The jet milled clopidogrel bisulfate produced in Example 1 was mixed using shaking at a concentration of 10 mg clopidogrel bisulfate/mL reconstitution medium using each of the following four (4) media:

(1) 0.1 M sodium acetate,

(2) 0.1 M sodium acetate with Plasdone C15 at 5 mg/mL and Tween 80 at 5 mg/mL,

(3) 0.1 M sodium acetate with Tween 80 at 5 mg/mL, and

(4) 0.1 M sodium acetate with Plasdone C15 at 5 mg/mL.

The resulting materials were analyzed by visual evaluation and light microscopy.

Visual observations showed that fine emulsions were formed when the reconstitution medium contained Tween 80 (Samples 2 and 3). Light microscopy images were taken of the materials described above. The images showed that the oil phase, which contained clopidogrel, existed as round droplets or globules dispersed within the aqueous medium. Emulsions did not form in Samples 1 and 4.

Example 4

Comparison of Reconstituted Jet Milled Blend of Clopidogrel Bisulfate and Mannitol

The jet milled blend of clopidogrel bisulfate and mannitol produced in Example 2 was mixed using shaking at a concentration of 10 mg clopidogrel bisulfate/mL reconstitution medium using each of the following four (4) media:

(1) 0.1 M sodium acetate,

(2) 0.1 M sodium acetate with Plasdone C15 at 5 mg/mL and Tween 80 at 5 mg/mL,

(3) 0.1 M sodium acetate with Tween 80 at 5 mg/mL, and

(4) 0.1 M sodium acetate with Plasdone C15 at 5 mg/mL.
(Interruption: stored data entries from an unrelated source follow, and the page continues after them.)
theorem State.pxlReq_only (a b : Nat) (c : List Nat) (h : MemOnly s t) : MemOnly s (t.pxlReq a b c).1 := by
  unfold State.pxlReq
  repeat' (first
    | with_reducible assumption
    | with_reducible rfl
    | dsimp only
    | with_reducible apply State.reqErr_only
    | with_reducible apply State.lineWrite_only
    | with_reducible apply State.lineRead_only
    | with_reducible apply State.l2Look_only
    | with_reducible apply State.allocLine_only
    | with_reducible apply State.evictLine_only
    | with_reducible apply State.dropLine_only
    | with_reducible apply State.cleanLine_only
    | with_reducible apply State.backRead_only
    | with_reducible apply State.backWrite_only
    | with_reducible apply State.mcWrite_only
    | with_reducible apply State.sweepAhead_only
    | with_reducible apply State.zeroLine_only
    | with_reducible apply State.mcCheck_only
    | with_reducible apply State.unpoison_only
    | with_reducible apply State.poisonLine_only
    | with_reducible apply State.uncorrShared_only
    | with_reducible apply State.poisonUsed_only
    | with_reducible apply State.mcLog_only
    | with_reducible apply State.pmu_only
    | with_reducible refine MemOnly.wr ?_ _ _ _ (by decide +kernel)
    | with_reducible refine MemOnly.fl ?_ _ _ _ (by decide +kernel)
    | with_reducible refine MemOnly.ledger ?_ _ _ _ _
    | with_reducible refine MemOnly.emit ?_ _
    | with_reducible refine MemOnly.free ?_ _ _
    | with_reducible refine MemOnly.free1 ?_ _
    | with_reducible apply MemOnly.raise
    | with_reducible apply MemOnly.incident
    | with_reducible apply MemOnly.routeHit
    | with_reducible refine MemOnly.count ?_ _ _ (by decide +kernel)
    | with_reducible refine MemOnly.countN ?_ _ _ _ (by decide +kernel)
    | with_reducible refine MemOnly.foldl _ ?_ (fun _ _ _ => ?_)
    | with_reducible refine MemOnly.foldl1 _ ?_ (fun _ _ _ _ => ?_)
    | with_reducible refine MemOnly.of_eq1 ?_ (by assumption)
    | with_reducible refine MemOnly.of_eq2 ?_ (by assumption)
    | with_reducible apply MemOnly.ite1
    | split
    | with_reducible refine MemOnly.upd ?_)

theorem State.physRead_only (a b c : Nat) (d : Bool) (h : MemOnly s t) : MemOnly s (t.physRead a b c d).1 := by
  unfold State.physRead
  repeat' (first
    | with_reducible assumption
    | with_reducible rfl
    | dsimp only
    | with_reducible apply State.pxlReq_only
    | with_reducible apply State.reqErr_only
    | with_reducible apply State.lineWrite_only
    | with_reducible apply State.lineRead_only
    | with_reducible apply State.l2Look_only
    | with_reducible apply State.allocLine_only
    | with_reducible apply State.evictLine_only
    | with_reducible apply State.dropLine_only
    | with_reducible apply State.cleanLine_only
    | with_reducible apply State.backRead_only
    | with_reducible apply State.backWrite_only
    | with_reducible apply State.mcWrite_only
    | with_reducible apply State.sweepAhead_only
    | with_reducible apply State.zeroLine_only
    | with_reducible apply State.mcCheck_only
    | with_reducible apply State.unpoison_only
    | with_reducible apply State.poisonLine_only
    | with_reducible apply State.uncorrShared_only
    | with_reducible apply State.poisonUsed_only
    | with_reducible apply State.mcLog_only
    | with_reducible apply State.pmu_only
    | with_reducible refine MemOnly.wr ?_ _ _ _ (by decide +kernel)
    | with_reducible refine MemOnly.fl ?_ _ _ _ (by decide +kernel)
    | with_reducible refine MemOnly.ledger ?_ _ _ _ _
    | with_reducible refine MemOnly.emit ?_ _
    | with_reducible refine MemOnly.free ?_ _ _
    | with_reducible refine MemOnly.free1 ?_ _
    | with_reducible apply MemOnly.raise
    | with_reducible apply MemOnly.incident
    | with_reducible apply MemOnly.routeHit
    | with_reducible refine MemOnly.count ?_ _ _ (by decide +kernel)
    | with_reducible refine MemOnly.countN ?_ _ _ _ (by decide +kernel)
    | with_reducible refine MemOnly.foldl _ ?_ (fun _ _ _ => ?_)
    | with_reducible refine MemOnly.foldl1 _ ?_ (fun _ _ _ _ => ?_)
    | with_reducible refine MemOnly.of_eq1 ?_ (by assumption)
    | with_reducible refine MemOnly.of_eq2 ?_ (by assumption)
    | with_reducible apply MemOnly.ite1
    | split
    | with_reducible refine MemOnly.upd ?_)
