-- ==== Sys2Proof/Laws/Shader.lean ====
section
/-! SUPPORT. What the issue of a shader instruction comes to, once for every instruction, and what writing a lane's
registers does. -/

namespace Sys2Proof.Machine

/-- An instruction that issues and raises no trap runs its effect. -/
theorem State.issue_run {s : State} {k : OpCode} {g : Nat} {i : Ins} {sc : Bool} {ops : List Opd} {mods : Nat} {lit : Bool} {e0 e : GEnv} {u : State}
    (h : Issues s k g i sc ops mods lit e0 u e) {chk : GEnv → Option Nat} (hc : chk e0 = none) (run : State → GEnv → State) :
    s.issue k g i sc ops mods lit chk run = run u e := by
  obtain ⟨h1, h2, h3, hp, ⟨v, ⟨w, x, h4, h4a, h4b⟩, h5, h6⟩, h7, h8, h9, h10, h11⟩ := h
  unfold State.issue
  simp only [h1, h2, h3, hp, h4, h4a, h4b, h5, h7, h8, h9, hc, Bool.not_true, Bool.and_false, Bool.false_or, Bool.false_eq_true, if_false,
    ne_eq, not_true_eq_false, decide_false]
  unfold State.issued at h6
  simp only [← h6, h10]

/-- An instruction that issues and meets a trap cause traps with it. -/
theorem State.issue_trap {s : State} {k : OpCode} {g : Nat} {i : Ins} {sc : Bool} {ops : List Opd} {mods : Nat} {lit : Bool} {e0 e : GEnv} {u : State}
    (h : Issues s k g i sc ops mods lit e0 u e) {chk : GEnv → Option Nat} {c : Nat} (hc : chk e0 = some c) (run : State → GEnv → State) :
    ∃ v, s.fetches k i e0 v ∧
      s.issue k g i sc ops mods lit chk run = (v.updGrp g (fun x => { x with skipBp := false })).trapFree e0 c := by
  obtain ⟨h1, h2, h3, hp, ⟨v, ⟨w, x, h4, h4a, h4b⟩, h5, h6⟩, h7, h8, h9, h10, h11⟩ := h
  refine ⟨v, ⟨w, x, h4, h4a, h4b⟩, ?_⟩
  unfold State.issue
  simp only [h1, h2, h3, hp, h4, h4a, h4b, h5, h7, h8, h9, hc, Bool.not_true, Bool.and_false, Bool.false_or, Bool.false_eq_true, if_false,
    ne_eq, not_true_eq_false, decide_false]

/-- Vector register `r` of lane `l` after one was written. -/
theorem Grp.rv_wv (x : Grp) {l r l' r' v : Nat} (h : l < 32) (h' : l' < 32) :
    (x.wv l r v).rv l' r' = if l = l' ∧ r = r' then v % 2 ^ 32 else x.rv l' r' := by
  unfold Grp.wv Grp.rv Grp.fill
  simp only [NMap.get?_put]
  by_cases k : l = l' ∧ r = r'
  · rw [if_pos (by omega), if_pos k]; rfl
  · rw [if_neg (by omega), if_neg k]

/-- A lane's result as a vector instruction writes it. -/
def laneStep (w d : Nat) (x : Grp) (r : Nat × Nat × Nat) : Grp := (x.dst w d r.1 r.2.1).fl r.2.2

theorem laneStep_rest (w d : Nat) (x : Grp) (r : Nat × Nat × Nat) (h : d < 0x100) :
    laneStep w d x r = { x with v := (laneStep w d x r).v, status := x.status ||| r.2.2 } := by
  unfold laneStep Grp.dst Grp.fl
  rw [if_pos h]; split <;> rfl

theorem laneStep_rv (w d : Nat) (x : Grp) (r : Nat × Nat × Nat) (h : d < 0x100) (hl : r.1 < 32) {l k : Nat} (h' : l < 32) :
    (laneStep w d x r).rv l k = if r.1 = l ∧ d = k then r.2.1 % 2 ^ 32
      else if r.1 = l ∧ w = 64 ∧ d + 1 = k then bits r.2.1 32 32 else x.rv l k := by
  have e (y : Grp) (f : Nat) : (y.fl f).rv l k = y.rv l k := rfl
  unfold laneStep Grp.dst
  rw [if_pos h, e]
  by_cases w64 : w = 64
  · rw [if_pos w64, Grp.rv_wv _ hl h', Grp.rv_wv _ hl h']
    by_cases a : r.1 = l ∧ d + 1 = k
    · rw [if_pos a, if_neg (by omega), if_pos ⟨a.1, w64, a.2⟩]; rfl
    · rw [if_neg a]
      by_cases b : r.1 = l ∧ d = k
      · rw [if_pos b, if_pos b]
      · rw [if_neg b, if_neg b, if_neg (by omega)]
  · rw [if_neg w64, Grp.rv_wv _ hl h']
    by_cases b : r.1 = l ∧ d = k
    · rw [if_pos b, if_pos b]
    · rw [if_neg b, if_neg b, if_neg (by omega)]

/-- Writing the results of lanes, none named twice: every lane's registers and flags. -/
theorem laneFold (w d : Nat) (h : d < 0x100) (f : Nat → Nat × Nat) : ∀ (ls : List Nat) (x : Grp), ls.Nodup → (∀ l ∈ ls, l < 32) →
    let y := (ls.map (fun l => (l, f l))).foldl (laneStep w d) x
    (∀ l k, l < 32 → y.rv l k = if l ∈ ls ∧ d = k then (f l).1 % 2 ^ 32
      else if l ∈ ls ∧ w = 64 ∧ d + 1 = k then bits (f l).1 32 32 else x.rv l k) ∧
    y.status = ls.foldl (fun m l => m ||| (f l).2) x.status ∧ y = { x with v := y.v, status := y.status } := by
  intro ls
  induction ls with
  | nil => intro x _ _; simp
  | cons a r ih =>
    intro x hn hl
    have hn' := List.nodup_cons.1 hn
    have ha : a < 32 := hl a (by simp)
    obtain ⟨h1, h2, h3⟩ := ih (laneStep w d x (a, f a)) hn'.2 (fun l k => hl l (by simp [k]))
    have e := laneStep_rest w d x (a, f a) h
    simp only [List.map_cons, List.foldl_cons] at *
    refine ⟨fun l k k' => ?_, ?_, ?_⟩
    · rw [h1 l k k', laneStep_rv w d x (a, f a) h ha k']
      by_cases q : l = a
      · subst q
        simp only [hn'.1, false_and, if_false, true_and, List.mem_cons, true_or]
      · have q' : a ≠ l := fun z => q z.symm
        simp only [List.mem_cons, q, q', false_or, false_and, if_false]
    · rw [h2, e]
    · rw [h3, e]

theorem bitList_nodup (v n : Nat) : (bitList v n).Nodup := List.Pairwise.filter _ List.nodup_range

theorem mem_bitList {v n l : Nat} : l ∈ bitList v n ↔ l < n ∧ bit v l = true := by simp [bitList]

/-- What a vector instruction's results in its active lanes come to. -/
theorem laneWrite_of (x : Grp) (i : Ins) (w : Nat) (hw : w = 32 ∨ w = 64) (hd : i.dst < 0x100) (f : Nat → Nat × Nat) :
    LaneWrite x (((x.lanesOf i).map (fun l => (l, f l))).foldl (laneStep w i.dst) x) i (w / 32) f := by
  obtain ⟨h1, h2, h3⟩ := laneFold w i.dst hd f (x.lanesOf i) x (bitList_nodup _ _) (fun l h => (mem_bitList.1 h).1)
  refine ⟨fun l k hl hk ha => ?_, fun l r hl hr => ?_, h2, h3⟩
  · have m : l ∈ x.lanesOf i := mem_bitList.2 ⟨hl, ha⟩
    rw [h1 l _ hl]
    have : k = 0 ∨ (k = 1 ∧ w = 64) := by omega
    rcases this with rfl | ⟨rfl, q⟩
    · rw [if_pos ⟨m, rfl⟩]; simp [bits]
    · rw [if_neg (by omega), if_pos ⟨m, q, rfl⟩]
  · rw [h1 l r hl]
    rcases hr with hr | hr
    · have m : l ∉ x.lanesOf i := fun m => by simp [(mem_bitList.1 m).2] at hr
      simp [m]
    · rw [if_neg (by omega), if_neg (by omega)]

/-- A legal vector destination is a vector register. -/
theorem dst_lt {s : State} {k : OpCode} {g : Nat} {i : Ins} {ops : List Opd} {n mods : Nat} {lit : Bool} {e0 e : GEnv} {u : State}
    (h : Issues s k g i false (⟨i.dst, .v, n⟩ :: ops) mods lit e0 u e) : i.dst < 0x100 := by
  have z := h.legal
  simp only [List.all_cons, Bool.and_eq_true] at z
  have z := z.1
  unfold Opd.legal at z
  by_cases q : i.dst < 0x100
  · exact q
  · exfalso; rw [if_neg q] at z
    revert z
    repeat' split
    all_goals simp

theorem NTy.regW_cases (t : NTy) : t.regW = 32 ∨ t.regW = 64 := by unfold NTy.regW; split <;> simp

/-- Changing the group in a slot changes that one. -/
theorem GrpOnly.upd {u : State} {g : Nat} {x : Grp} (h : u.sh.grps.get? g = some x) (f : Grp → Grp) : GrpOnly u (u.updGrp g f) g (f x) :=
  ⟨by simp [State.updGrp, h], fun k hk => by simp [State.updGrp, Ne.symm hk], rfl⟩

/-- The group that comes to run stands in its slot. -/
theorem Issues.slot {s : State} {k : OpCode} {g : Nat} {i : Ins} {sc : Bool} {ops : List Opd} {mods : Nat} {lit : Bool} {e0 e : GEnv} {u : State}
    (h : Issues s k g i sc ops mods lit e0 u e) : u.sh.grps.get? g = some e.grp := by
  have z := h.run
  unfold State.genv at z
  split at z
  · cases z
  · rename_i x hx
    split at z
    · cases z
    · simp only [Option.map_eq_some_iff] at z
      obtain ⟨d, _, rfl⟩ := z
      exact hx

/-- A vector instruction that issues writes its lanes' results. -/
theorem State.vecOp_lanes {s : State} {cls : Nat} {g : Nat} {i : Ins} {t : NTy} {srcs : List Opd} {mods : Nat} {e0 e : GEnv} {u : State}
    (h : Issues s ⟨cls, none⟩ g i false (⟨i.dst, .v, t.regW / 32⟩ :: srcs) mods true e0 u e) (f : Grp → Nat → Res) {bad : Bool} (hb : bad = false) :
    ∃ y, GrpOnly u (s.vecOp cls g i t bad srcs mods f) g y ∧ LaneWrite e.grp y i (t.regW / 32) (f e.grp) := by
  subst hb
  refine ⟨_, ?_, laneWrite_of e.grp i t.regW t.regW_cases (dst_lt h) (f e.grp)⟩
  unfold State.vecOp
  rw [State.issue_run h rfl]
  exact GrpOnly.upd h.slot (fun _ => _)

end Sys2Proof.Machine
end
The resulting materials were analyzed by visual evaluation and light microscopy.

Visual observations showed that fine emulsions formed when the reconstitution vehicle contained Tween 80 (Samples 2 and 3), Light microscopy images were taken of the materials described above. The images showed that the oil phase, which contained clopidogrel, existed as round droplets or globules dispersed within the aqueous vehicle. Emulsions did not form in Samples 1 and 4.

Example 5

Lyophilization of Clopidogrel Bisulfate and Polysorbate 80

Clopidogrel bisulfate (6 g) was added to 100 mL of an aqueous solution of Tween 80 (5 mg/mL in water). The mixture was sonicated for 15 minutes, and then brought to 150 mL total volume using an aqueous solution of Tween 80 (5 mg/mL in water). A sample (80 mL) was filtered through a 0.2 μm PES filter, and then dispensed in 5 mL aliquots into 20 mL vials. The vials were frozen at −80° C., and lyophilized on a Virtis lyophilizer.

The resultant vials containing lyophilized solid were reconstituted with 5 mL of an aqueous solution containing 0.1 M sodium acetate and 0.19 M sodium hydroxide, and the vials shaken. A pH 6.16 milky white emulsion was formed upon reconstitution. Light microscopy images were taken of the emulsion described above. The images showed that the oil phase, which contained clopidogrel, existed as round droplets or globules dispersed within the reconstitution medium.

Unless defined otherwise, all technical and scientific terms used herein have the same meanings as commonly understood by one of skill in the art to which the disclosed invention belongs.

Those skilled in the art will recognize, or be able to ascertain using no more than routine experimentation, many equivalents to the specific embodiments of the invention described herein. Such equivalents are intended to be encompassed by the following claims.